In January 2025, Boyd filed a legal complaint against Scott, SZA, and Future, alleging that they had used elements of her song "Like the Way it Sounds", the demo that became West's version of "Telekinesis", without her knowledge or permission. Scott's lawyers argued that Boyd wasn't the song's sole author, as she created it with West.

==Background==
"Telekinesis" was originally a gospel song recorded for Kanye West's albums Jesus Is King (2019), and Donda (2021). It went by multiple different names during production, including "Future Bounce", "Future Sounds", and "Ultrasounds". The song had previously leaked online, with Travis Scott as a featured artist, and was used in promotional material by West. After scrapping it, West repurposed the chord progression for the Donda track "Heaven and Hell", and later gave it to Scott. Like with other songs that were originally West's, such as "God's Country" and "Thank God", his vocals were removed from the final version.

==Composition==
Through most of the song, soft, wavy synthesizers are played in the production.

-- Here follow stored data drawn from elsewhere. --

theorem Evolves.execBeaconTimeout {port} (h : Evolves s t) : Continues s (execBeaconTimeout port t) := (h.ite h.setPort).next

theorem Evolves.execWiringVerify {r} (h : Evolves s t) : Continues s (execWiringVerify r t) := by
  dsimp only [Machine.execWiringVerify]
  refine Evolves.next ?_
  split
  · exact h.begin.answerSt
  · split
    · exact h.begin.answer
    · exact h.begin.addJob.pend

theorem Evolves.execWiringVerifyStart {owner tag} (h : Evolves s t) : Continues s (execWiringVerifyStart owner tag t) := by
  dsimp only [Machine.execWiringVerifyStart]
  refine Evolves.next ?_
  split
  · exact h
  · split
    · exact h
    · exact h.setJob.forEach fun _ k => k.downForTest.setPort.emit

theorem Evolves.execWiringVerifyEnd {owner tag} (h : Evolves s t) : Continues s (execWiringVerifyEnd owner tag t) := by
  dsimp only [Machine.execWiringVerifyEnd]
  refine Evolves.next ?_
  split
  · exact h
  · split
    · exact h
    · exact h.upd.jobDone

theorem Evolves.execConnectorInspect {r} (h : Evolves s t) : Continues s (execConnectorInspect r t) := by
  dsimp only [Machine.execConnectorInspect]
  refine Evolves.next ?_
  split
  · exact h.begin.answer
  · split
    · exact h.begin.answerSt
    · exact h.begin.addJob.pend

theorem Evolves.execConnectorInspectStart {owner tag rl il} (h : Evolves s t) :
    Continues s (execConnectorInspectStart owner tag rl il t) := by
  dsimp only [Machine.execConnectorInspectStart]
  refine Evolves.next ?_
  split
  · exact h
  · split
    · exact h
    · exact h.setJob.forEach fun _ k => k.downForTest.emit

theorem Evolves.inspectDone {owner tag} (h : Evolves s t) (e : t.inspectDone owner tag = some u) : Evolves s u := by
  unfold State.inspectDone at e
  split at e
  · cases e
  · split at e
    · cases e
    · cases e
      exact h.jobDone

theorem Evolves.chTestGo {kind} (h : Evolves s t) : Evolves s (t.chTestGo kind) := by
  dsimp only [State.chTestGo]
  split
  · exact h
  · split
    · exact h.fset.fsetb.fset
    · exact h.fset.fsetb.freeUsed.addJob.fsetb

theorem Evolves.execChTestGo {kind} (h : Evolves s t) : Continues s (execChTestGo kind t) := h.chTestGo.next

/-! ## Pattern -/

theorem Evolves.patternIngress {x c fclk} (h : Evolves s t) : Evolves s (t.patternIngress x c fclk) := by
  dsimp only [State.patternIngress]
  split
  · exact h.finc
  · split
    · exact h.finc
    · split
      · exact h.goneCell
      · exact h.checkPos

theorem Evolves.execPatternPlace {gen fclk free} (h : Evolves s t) : Continues s (execPatternPlace gen fclk free t) := by
  dsimp only [Machine.execPatternPlace]
  refine Evolves.next ?_
  split
  · exact h
  · split
    · exact h.upd.finc
    · exact h.upd.fset.upd.patternIngress

theorem Evolves.checkSeq {j seq} (h : Evolves s t) : Evolves s (t.checkSeq j seq) :=
  (h.upd.when fun k => k.finc).when fun k => k.finc

theorem Evolves.checkTake {j c fclk} (h : Evolves s t) : Evolves s (t.checkTake j c fclk) :=
  (h.fset.checkSeq.when fun k => k.finc).fmax.finc

theorem Evolves.execPatternCheck {cell fclk} (h : Evolves s t) : Continues s (execPatternCheck cell fclk t) := by
  dsimp only [Machine.execPatternCheck]
  refine Evolves.next ?_
  split
  · exact h
  · exact h.forEach fun _ k => k.checkTake

theorem Evolves.pchkWrite {j v} (h : Evolves s t) : Evolves s (t.pchkWrite j v) :=
  h.fset.fset.fset.ite h.fset.fset.fset.resetRegs.upd

theorem Evolves.execPchkEnable {chk v} (h : Evolves s t) : Continues s (execPchkEnable chk v t) := (h.pchkWrite.ite h).next

theorem Evolves.patternTick (h : Evolves s t) : Evolves s t.patternTick := h.upd

/-! ## Chiplet -/

theorem Evolves.badMessage {rq tag} (h : Evolves s t) : Evolves s (t.badMessage rq tag) := h.emit

theorem Evolves.execRequest {r rsv} (h : Evolves s t) : Continues s (execRequest r rsv t) := by
  dsimp only [Machine.execRequest]
  refine Evolves.next ?_
  split
  · exact h
  · split
    · exact h.badMessage
    · exact h.issue.selfPump.evalWaits

theorem Evolves.execSyncFence {rq tag ctx scope keep rsv} (h : Evolves s t) :
    Continues s (execSyncFence rq tag ctx scope keep rsv t) := by
  dsimp only [Machine.execSyncFence]
  refine Evolves.next ?_
  split
  · exact h
  · split
    · exact h.badMessage
    · exact h.fenceIssue

theorem Evolves.execSyncWait {rq tag ctx scope keep ms target deadline rsv} (h : Evolves s t) :
    Continues s (execSyncWait rq tag ctx scope keep ms target deadline rsv t) := by
  dsimp only [Machine.execSyncWait]
  refine Evolves.next ?_
  split
  · exact h
  · split
    · exact h.badMessage
    · split
      · exact h.emit
      · split
        · exact h.emit
        · split
          · exact h.reachCache.emit
          · exact h.setEp

theorem Evolves.execSyncAdd {rq tag ctx scope ms count rsv} (h : Evolves s t) :
    Continues s (execSyncAdd rq tag ctx scope ms count rsv t) := by
  dsimp only [Machine.execSyncAdd]
  refine Evolves.next ?_
  split
  · exact h
  · split
    · exact h.badMessage
    · split
      · exact h.emit
      · exact h.fenceIssue.evalWaits

theorem Evolves.execCollMember {rq tag ctx ms g block rsv} (h : Evolves s t) :
    Continues s (execCollMember rq tag ctx ms g block rsv t) := by
  dsimp only [Machine.execCollMember]
  refine Evolves.next ?_
  split
  · exact h
  · split
    · exact h.badMessage
    · split
      · exact h
      · exact h.collMember.collPump

theorem Evolves.execCollRootArm {rq tag ctx ms _g block rsv} (h : Evolves s t) :
    Continues s (execCollRootArm rq tag ctx ms _g block rsv t) := by
  dsimp only [Machine.execCollRootArm]
  refine Evolves.next ?_
  split
  · exact h
  · split
    · exact h.badMessage
    · split
      · exact h.emit
      · exact h.setEp.collPump

theorem Evolves.execCollAbort {rq tag ctx ms _g block rsv} (h : Evolves s t) :
    Continues s (execCollAbort rq tag ctx ms _g block rsv t) := by
  dsimp only [Machine.execCollAbort]
  refine Evolves.next ?_
  split
  · exact h
  · split
    · exact h.badMessage
    · exact h.collAbort

theorem Evolves.homePump (h : Evolves s t) : Evolves s t.homePump := h.selfPump.collPump

theorem Evolves.execHomeData {line data uncorr} (h : Evolves s t) : Continues s (execHomeData line data uncorr t) :=
  h.homeData.homePump.next

theorem Evolves.execHomeTimeout {line} (h : Evolves s t) : Continues s (execHomeTimeout line t) := h.homeTimeout.homePump.next

theorem Evolves.execLineStoreAdmit {line} (h : Evolves s t) : Continues s (execLineStoreAdmit line t) :=
  h.lineAdmit.homePump.next

theorem Evolves.chipRegs (h : Evolves s t) : Evolves s t.chipRegs := h.regsFilter.forEach fun _ k => k.fset.fset

theorem Evolves.chipReset (h : Evolves s t) : Evolves s t.chipReset := (h.forEach fun _ k => k.emit).upd.setEp.chipRegs

theorem Evolves.execChipletReset (h : Evolves s t) : Continues s (execChipletReset t) := h.chipReset.next

theorem Evolves.execChipletThermalTrip {junction optical} (h : Evolves s t) :
    Continues s (execChipletThermalTrip junction optical t) := by
  dsimp only [Machine.execChipletThermalTrip]
  refine Evolves.next ?_
  split
  · exact h.chipReset.upd
  · split
    · exact h
    · exact h.fset.fset

theorem Evolves.execChipletThermalRelease {junction optical} (h : Evolves s t) :
    Continues s (execChipletThermalRelease junction optical t) :=
  (h.upd.ite h).next

theorem Evolves.execUcieModuleTrain {m ok} (h : Evolves s t) : Continues s (execUcieModuleTrain m ok t) := by
  dsimp only [Machine.execUcieModuleTrain]
  refine Evolves.next ?_
  split
  · exact h
  · split
    · exact h.fset
    · exact h.fset.upd

theorem Evolves.execPortsEn {v} (h : Evolves s t) : Continues s (execPortsEn v t) := (h.ite h.fsetb).next

theorem Evolves.execSbLock {v} (h : Evolves s t) : Continues s (execSbLock v t) := (h.fsetb.ite h).next

/-! ## HostIf -/

theorem Evolves.execHostPortLinkChange {port up module kind} (h : Evolves s t) :
    Continues s (execHostPortLinkChange port up module kind t) :=
  (h.ite h.fsetb.fsetb.fset).next

theorem Evolves.execEthernetFrame {f} (h : Evolves s t) : Continues s (execEthernetFrame f t) := by
  dsimp only [Machine.execEthernetFrame]
  refine Evolves.next ?_
  split
  · exact h
  · split
    · exact h.fset.upd
    · split
      · exact h.emit
      · exact h

theorem Evolves.execLldpSend (h : Evolves s t) : Continues s (execLldpSend t) := by
  dsimp only [Machine.execLldpSend]
  refine Evolves.next ?_
  split
  · exact h
  · exact h.upd.forEach fun _ k => k.emit

theorem Evolves.steerTime {t'} (h : Evolves s t) : Evolves s (t.steerTime t') := h.upd.ite h.upd

theorem Evolves.execPtpMessage {m} (h : Evolves s t) : Continues s (execPtpMessage m t) := by
  dsimp only [Machine.execPtpMessage]
  refine Evolves.next ?_
  split
  · exact h
  · split
    · exact h.upd.fset.steerTime
    · exact h.upd.fset

theorem Evolves.timeSet {v} (h : Evolves s t) : Evolves s (t.timeSet v) := by
  dsimp only [State.timeSet]
  split
  · exact h
  · split
    · exact h.finc
    · exact h.steerTime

During Travis Scott's chorus refrain, the instrumental uses "quick snare hits, deep bass, trill hi-hats, and industrial tones", coming in when he proclaims "the future of the bounce". Future's lyrics revolve around isolation increasing his drug addiction, while SZA laments losing a past lover, referencing the song "Marvins Room" by Drake. The track samples "Arena — 83 bpm" by Wallis Lane.

==Critical reception==
The song received generally positive reviews from music critics, with particular acclaim towards SZA's guest appearance. Complex's Stefan Breskin considered it the best song from Utopia, while Eric Skelton commented that the song "jumped out on first listen" and Mike Destefano called it a "close second" for him. Jessica McKinney and Destefano also regarded the song as having among the album's best features. Gabriel Bras Nevares of HotNewHipHop said, "Out of all the gorgeous moments on this new LP, 'Telekinesis' with Future and SZA is one of the most ascendant." He further stated "SZA's beautiful vocal performance and rapping paired perfectly with rising synths and string arrangements" and compared the song to Travis Scott and Beyoncé's "Delresto (Echoes)" in that "'Telekinesis' opts for consistent and elevatory progressions rather than a big payoff. As a result, it might not gratify you on impact, but every melody and second of its journey will work its way into you."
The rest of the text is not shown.